The issues those using body parts believe would be solved include overcoming illness, gaining wealth, obtaining blessings from ancestors, protection, initiation, assisting with conception and dictating the gender of the child.

The number of reported mutilations per year has been rising, the report showed.

The majority of the victims fall within the age bracket of 3-18 years although adults have also fallen victim to the crime. The parts are cut off when the victims are still alive.

Some of the victims are pregnant women who are cut for their foetuses as specified by witchdoctors.

The parts, according to respondents who purportedly participated in the kidnap and mutilation, fetched sh500,000 for children's parts and sh200,000 for an adult's parts.

The report pointed out that some of the respondents confessed to having acted as agents as well as participating in mutilation of children and that the victims had to be alive when being mutilated.

The targeted body parts, according to the report, include the tongue, genitals, blood, legs, heads, hair, throat, heart, fingers, hands, eyes and arms.

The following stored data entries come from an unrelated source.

/-! ### Hypotheses met: steps, invariants -/

theorem test_met_turn : HasTurn (program vaddWord haltWord) 0 s0 ∧ ((program vaddWord haltWord).die (dieOf 0)).baro = none ∧
    (program vaddWord haltWord).seat (otherSeat 0) = none :=
  ⟨{ toCtl := ⟨rfl, rfl⟩, runs := rfl, booted := rfl, agenda := rfl, issues := by decide +kernel, replay := rfl }, rfl, rfl⟩
/-- The word at the seat's position is an instruction, or is none. -/
theorem test_met_step : okAnd ((on s0).fetchAt (s0.who 0) s0.pc s0.pc) (fun r => (decodeWord r.1).isSome) = true ∧
    okAnd (((on s0).homePut 0x10000 [255, 255, 255, 255]).fetchAt (s0.who 0) s0.pc s0.pc) (fun r => (decodeWord r.1).isNone) = true := by decide +kernel
theorem test_met_step_fetch : hitAnd ((on s0).translate (s0.who 0) .fetch s0.pc) (fun h _ => decide (h.mt = 0)) = true := by decide +kernel
theorem test_met_step_fault : okAnd ((on beyond).fetchAt (beyond.who 0) beyond.pc beyond.pc) (fun _ => true) = false ∧ HasTurn (on beyond) 0 beyond :=
  ⟨by decide +kernel, { toCtl := ⟨rfl, rfl⟩, runs := rfl, booted := rfl, agenda := rfl, issues := by decide +kernel, replay := rfl }⟩
theorem test_met_lane_turn : LaneTurn (onLane 255 (fetching0 true)) 0 255 (fetching0 true) vp0 ∧
    ((fetching0 true).fork.map fun f => (f.buffered (255 / 32) (vp0.pc.toNat / 512)).isSome) = some true :=
  ⟨{ toLane := ⟨rfl, rfl, rfl⟩, runs := rfl, booted := rfl, agenda := rfl, issues := by decide +kernel }, by decide +kernel⟩
theorem test_met_round_trip : (Instr.addImm 31 31 0xFFFF).wf = true ∧ encode (.addImm 31 31 0xFFFF) ≠ none ∧ decodeWord 0x00000000 = some (.add 0 0 0) := by
  decide
theorem test_met_element : Fmt.int4.cls = .integer ∧ Fmt.int32.cls = .integer ∧ Fmt.bf16.cls = .float ∧ (0x8000 : Nat) < 2 ^ Fmt.bf16.width ∧
    (∃ s, floatValue .bf16 0x7FC0 = .nan s) := ⟨by decide, by decide, by decide, by decide, ⟨_, rfl⟩⟩

theorem tidy_placed : Tidy placed where
  mem := by decide +kernel
  seats := by unfold Rising; decide
  cores := by unfold Rising; decide
  quads := by unfold Rising; decide
  pairs := by unfold Rising; decide
  dies := by unfold Rising; decide
  hbm := by unfold Rising; decide
  tiles := by unfold Rising; decide
  seat := by
    intro key q h
    have hs : placed.seat key = if 0 = key then some s0 else if key < 0 then none else none := rfl
    rw [hs] at h
    split at h
    · cases h
      refine ⟨by decide, by decide, (by intro f hf; cases hf), ?_, by decide⟩
      intro e t he
      have : s0.v = Vector.replicate 63 none := rfl
      simp [Seat.entry, this] at he
    · simp at h
  image := by
    intro l hl n hn q hq
    have h0 : placed.launches = [placedLaunch] := rfl
    have h1 : l = placedLaunch := by simpa [h0] using hl
    subst h1
    have h2 : n = placedNode := List.mem_singleton.mp hn
    subst h2
    cases hq
theorem lines_placed (core : Nat) : (placed.core core).l1 = [] := by
  have h : placed.core core = (if 0 = core then some (placed.core 0) else if core < 0 then none else none).getD {} := rfl
  rw [h]
  split
  · rfl
  · simp
theorem orderly_placed (core : Nat) : Orderly placed core := by
  refine ⟨by decide, ?_, ?_⟩
  · intro c _ l hl; rw [lines_placed] at hl; cases hl
  · intro c _; rw [lines_placed]; simp
def isNext (x : Host.Outcome State Fault Refusal) : Bool := match x with | .next _ => true | _ => false
theorem test_met_steps : isNext (step placed) = true ∧ Tidy placed ∧ ∀ core, Orderly placed core :=
  ⟨by decide +kernel, tidy_placed, orderly_placed⟩

/-! ### Single steps, against figures of the spec or hand calculation -/

/-- What an instruction leaves of a seat of the placed package. -/
def after (q : Seat) (i : Instr) : Seat :=
  match exec i (on q) with
  | .next s => (s.seat 0).getD q
  | _ => q
def two (a b : Word) : Seat := reg (reg s0 1 a) 2 b

theorem test_add_wraps : (after (two (-1) 2) (.add 3 1 2)).reg 3 = 1 ∧ (after (two (-1) 2) (.add 3 1 2)).pc = 0x10004 := by decide +kernel
theorem test_zero_register : (after (two 5 6) (.add 0 1 2)).reg 0 = 0 := by decide +kernel
theorem test_div_by_zero : (after (two 7 0) (.div 3 1 2)).reg 3 = 0xFFFFFFFFFFFFFFFF := by decide +kernel
theorem test_branch_taken : (after (two 4 4) (.beq 1 2 4)).pc = 0x10010 ∧ (after (two 4 5) (.beq 1 2 4)).pc = 0x10004 := by decide +kernel
theorem test_load_sign : (match exec (.ldB 3 1 0) ((on (two 0x30000 0)).homePut 0x30000 [0x80]) with
    | .next s => (s.seat 0).map (·.reg 3)
    | _ => none) = some 0xFFFFFFFFFFFFFF80 := by decide +kernel

/-- 04: 1 + 2^−9 rounds up to BF16 1.0078125 where rbits is 0. -/
theorem test_stochastic : (deliver (floatValue .fp32 0x3F804000) .bf16 ⟨.sr, 0, true⟩ 0).1 = 0x3F81 := by decide +kernel
/-- 12: the geometry word of v39 is a RECT of 4 × 4 BF16 elements at row 20, column 2. -/
theorem test_geometry_rect : (after (two 0x0000020060300214#64 1) (.defr 39 1 2)).entry 39 = some ⟨.rect, 20, 2, 4, 4, .bf16⟩ := by decide +kernel
/-- Table 4.11, MX: the codes and the scale of the block 3.0, −0.703125, 0.2578125, and its NX flag
(UF too, by R88: assumption 19). -/
def mxBlock : Seat := { vec0 with plane := [(1024, 0x40400000), (1025, 0xBF340000), (1026, 0x3E840000)] }
theorem test_quantise_codes : mapGet 0 (after mxBlock (.vqnt 7 5 8 0)).plane (6 * 256) = 0x1B7#32 ∧
    mapGet 0 (after mxBlock (.vqnt 7 5 8 0)).plane (7 * 256) = 0x7E#32 ∧ (after mxBlock (.vqnt 7 5 8 0)).sr.excflags.getLsbD 0 = true := by decide +kernel
/-- 04: of the group 3.0, −5.0, NaN, 5.0 positions 1 and 2 are kept at 2:4. -/
def nmGroup : Seat := { vec0 with plane := [(256, 0x40400000), (257, 0xC0A00000), (258, 0x7FC00001), (259, 0x40A00000)] }
theorem test_select : mapGet 0 (after nmGroup (.vnmsel 1 2 9 0)).plane 0 = 0xC0A00000#32 ∧ mapGet 0 (after nmGroup (.vnmsel 1 2 9 0)).plane 1 = 0x7FC00001#32 ∧
    mapGet 0 (after nmGroup (.vnmsel 1 2 9 0)).plane (8 * 256) = 0x21#32 := by decide +kernel

/-! ### Hypotheses met: waits for a page that migrates, stops within a command, and other clauses -/

/-- The page at 2^36 migrates: its leaf has MIG. -/
def migrates (s : State) : State := s.homePut 0x4008 (leBytes 8 (2 ^ 57 + 0x3F1))
/-- An access has to wait for it. -/
def waits (x : Xl × State) : Bool :=
  match x with
  | (.wait, _) => true
  | _ => false
/-- The successor list at 0x30000 names a node in that page. -/
def waitingList : State := (migrates (finishing 0x30000)).homePut 0x30008 (leBytes 8 (2 ^ 36))
theorem test_met_successor_waits : okAnd (waitingList.engineGet (waitingList.schedWho 0) 2 (0x30000 + BitVec.ofNat 64 (8 + 8 * 0)) 8) (fun r =>
    decide (leNat r.1 = 2 ^ 36) && waits (r.2.2.translate (waitingList.schedWho 0) .atomic (BitVec.ofNat 64 (2 ^ 36) + 4))) = true := by decide +kernel
/-- A trace area in it. -/
def tracingThere : Seat := { s0 with sr := { s0.sr with sbase := 0x1000000, ssize := 1, swptr := 8 } }
theorem test_met_record_waits : waits ((migrates (on tracingThere)).translate (tracingThere.engine 0) .estore ((tracingThere.sr.sbase ++ 0#12) +
    BitVec.ofNat 64 (tracingThere.sr.swptr.toNat % 4096))) = true ∧ ((migrates (on tracingThere)).writeRecord 0 (List.replicate 24 0)) = none := by
  decide +kernel
/-- A copy descriptor in it. -/
theorem test_met_completion_waits : waits ((migrates (on (working (.copy xfer0) false))).translate ((working (.copy xfer0) false).engine 0) .estore
    (({ xfer0 with desc := 2 ^ 36 } : Xfer).desc + 48)) = true := by decide +kernel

The others are breasts, intestines, brain, ears, liver, teeth, kidneys, nose, jaws, nails, belly buttons, buttocks and torso.

The confessions of agents were also followed by those of people who said they have used the body parts given to them by witchdoctors to solve their problems.

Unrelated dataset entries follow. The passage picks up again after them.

-- ==== Sys2Proof/Word.lean ====
section
/-! DEFINITION. The widths the block computes with (spec/46_arithmetic_and_control.md R207): every quantity
is unsigned. Counts, ring indices and time differences are plain naturals; what a register or a command field
holds as bits is a bit vector. -/

namespace Sys2Proof

/-- A byte, the only datum the block moves (R8, R50). -/
abbrev Byte := BitVec 8

/-- A 32-bit word: `CMD`, `RESP`, and every millisecond quantity (R36, R207). -/
abbrev Word := BitVec 32

/-- A value of the millisecond counter or an interval in milliseconds (R35, R207). -/
abbrev Millis := BitVec 32

/-- A logical device index, 8 bits (R16, R64, R207). -/
abbrev DevId := BitVec 8

/-- A physical bus index, 8 bits (R207). -/
abbrev BusId := BitVec 8

end Sys2Proof
end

They said many of those demanding the body parts are rich people in urban areas who bury the organs in the foundations of buildings which they construct.

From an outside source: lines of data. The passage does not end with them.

-- ==== Sys2Proof/Config.lean ====
section
/-! DEFINITION. The configuration of the block (spec/00_scope.md R6, spec/10_state.md R14, R15, R22 to R25), the
answers its environment gives (R10, R81), and the free values: opaque constants that stand for a value the spec
leaves open and that no proof can see. -/

namespace Sys2Proof

/-- `BUSCFG[b].transport_kind` (R15). -/
inductive TransportKind where
  | i2c
  | spi
  | uart
  deriving DecidableEq, Repr

/-- `BUSCFG[b].uart_mode`, the UART wire modes (R15, R132). -/
inductive UartMode where
  | txOnly
  | txRx
  | txRxFlow
  deriving DecidableEq, Repr

/-- The immutable part of a bus (R15), with its default lock timeout (R6). `uartMode` is read for a UART bus
only. `wiring` is the rest of the source's wiring, opaque and read by no rule. -/
structure BusCfg where
  kind : TransportKind
  uartMode : UartMode
  defaultTimeout : Millis
  wiring : List Byte
  deriving DecidableEq, Repr

/-- `DEVCFG[d].chip_select` of a device that has one (R25). `autoAssert` is read by no rule (D11). -/
structure ChipSelect where
  port : Byte
  pin : Byte
  activeHigh : Bool
  autoAssert : Bool
  deriving DecidableEq, Repr

/-- The immutable record of a logical device (R22 to R25). `chipSelect = none` is `present` = 0. -/
structure DevCfg where
  bus : BusId
  speed : BitVec 32
  address : BitVec 8
  inactivityTimeout : Millis
  powerUpDelay : Millis
  chipSelect : Option ChipSelect
  deriving DecidableEq, Repr

/-- The whole configuration, the space `CFG` (R6, R47): `NBUS` and `NDEV` are the lengths of the two lists. -/
structure Board where
  buses : List BusCfg
  devs : List DevCfg
  ringCap : Nat
  i2cSpeedA : BitVec 32
  i2cSpeedB : BitVec 32
  pollGranularity : Nat
  deriving DecidableEq, Repr

/-- `LINE_TERMINATOR` = 0x0A (R6, D29). -/
def Config.lineTerminator : Byte := 0x0A

/-- `MAXLEN` (R6, D6). -/
def Config.maxLen : Nat := 255

/-- The size of `WBUF` and of `RBUF` (R44, R45). -/
def Config.bufferSize : Nat := 256

/-- CFG-T of spec/95_test_vectors.md section 0, the spec's own test configuration. DESIGN CHOICE (log 1):
the board `State.reset` is built on, since R42 says "the board's static data" and gives none. -/
def Config.cfgT : Board where
  buses :=
    [ { kind := .i2c, uartMode := .txOnly, defaultTimeout := 1000, wiring := [] },
      { kind := .spi, uartMode := .txOnly, defaultTimeout := 1000, wiring := [] },
      { kind := .uart, uartMode := .txRx, defaultTimeout := 1000, wiring := [] } ]
  devs :=
    [ { bus := 0, speed := 100000, address := 0x44, inactivityTimeout := 100, powerUpDelay := 0,
        chipSelect := none },
      { bus := 0, speed := 400000, address := 0x50, inactivityTimeout := 0, powerUpDelay := 0,
        chipSelect := none },
      { bus := 1, speed := 1000000, address := 0, inactivityTimeout := 50, powerUpDelay := 5,
        chipSelect := some { port := 0, pin := 3, activeHigh := false, autoAssert := true } },
      { bus := 1, speed := 4000000, address := 0, inactivityTimeout := 20, powerUpDelay := 0,
        chipSelect := some { port := 0, pin := 4, activeHigh := true, autoAssert := false } },
      { bus := 2, speed := 115200, address := 0, inactivityTimeout := 0, powerUpDelay := 0,
        chipSelect := none },
      { bus := 0, speed := 250000, address := 0x10, inactivityTimeout := 100, powerUpDelay := 0,
        chipSelect := none } ]
  ringCap := 16
  i2cSpeedA := 100000
  i2cSpeedB := 400000
  pollGranularity := 1

/-! ## The environment's answers (R10 (4), R14, R81) -/

/-- What happens at one `yield` or `wait` point (R10, R55): the UART bytes received there, in arrival order,
the environment's choice of time (`ms`: the advance of `NOW` at a `yield`, its advance but at least n at a
`wait(n)`, and the lateness of the last poll, at most one granularity, where the engine polls, R116), and which
way the last poll falls when it races the deadline (R116 case C). -/
structure Yield where
  rx : List (BusId × Byte)
  ms : Nat
  race : Bool
  deriving DecidableEq, Repr, Inhabited

/-- The draws of `unlock` (R89): teardown succeeded, or failed and left `UP` at the value drawn. -/
inductive Teardown where
  | succeeded
  | failed (up : Bool)
  deriving DecidableEq, Repr, Inhabited

/-- The kinds of an I2C slave's answer (R115). -/
inductive I2cKind where
  | done (bytes : List Byte)
  | addrNack
  | dataNack (k : Nat)
  | error
  deriving DecidableEq, Repr, Inhabited

/-- An I2C slave's answer (R115); `tDone = none` is ∞ (`Never`). -/
structure I2cAnswer where
  kind : I2cKind
  tDone : Option Nat
  deriving DecidableEq, Repr, Inhabited

/-- The environment's answer to a UART write (R134): `t_push` (`none` is ∞) and the number of bytes pushed
when the write times out. -/
structure TxAnswer where
  tPush : Option Nat
  pushed : Nat
  deriving DecidableEq, Repr, Inhabited

/-- The peer's answer to a polled UART read (R137); `tRx = none` is ∞. -/
structure RxAnswer where
  bytes : List Byte
  tRx : Option Nat
  deriving DecidableEq, Repr, Inhabited

/-! ## Free values

One constant per kind of draw, applied to the number of the draw (`State.draws`). They answer wherever the
environment's queues in the state hold no answer; a statement is true whatever they are (log 2). -/

/-- What happens at a yield point. -/
opaque Config.freeYield : Nat → Yield

/-- By how much `NOW` advances between two statements outside a critical section (R55). -/
opaque Config.freeDrift : Nat → Nat

/-- How a teardown ends (R89, D15). -/
opaque Config.freeTeardown : Nat → Teardown

/-- How an I2C slave answers (R115). -/
opaque Config.freeI2c : Nat → I2cAnswer

/-- What an SPI slave shifts out (R126). -/
opaque Config.freeSpi : Nat → Byte

/-- How the UART transmit buffer drains (R134). -/
opaque Config.freeTx : Nat → TxAnswer

/-- How a UART peer answers a polled read (R137). -/
opaque Config.freeRx : Nat → RxAnswer

/-- The unspecified bytes of `RBUF` (R45, U3, U4): draw number, then offset. -/
opaque Config.freeByte : Nat → Nat → Byte

/-- `NOW` after a reset event (R42: unspecified). -/
opaque Config.freeNow : Nat → Millis

end Sys2Proof
end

The report was made following a research conducted in 25 communities in different parts of Uganda.

According to the report, communities feel let down by the Police who they say are either unable or unwilling to respond. Respondents said the victims' relatives are usually asked for money by the Police to have their cases investigated.

However the deputy Police spokesperson, Vicent Sekatte denied the accusations, saying the force had established a full department to specifically deal with the crime.

The research was carried out between June and September last year in the districts of Kiry-andongo, Masindi, Wakiso, Jinja, Mayuge, Mukono, Masaka, Kalungu and Buikwe.

Data was also collected using Unicef's U-report, in which young people used a free SMS-based system to speak out on what is happening in their communities.

"Uganda has many cultures. We want to understand what kind of norms drive these actions."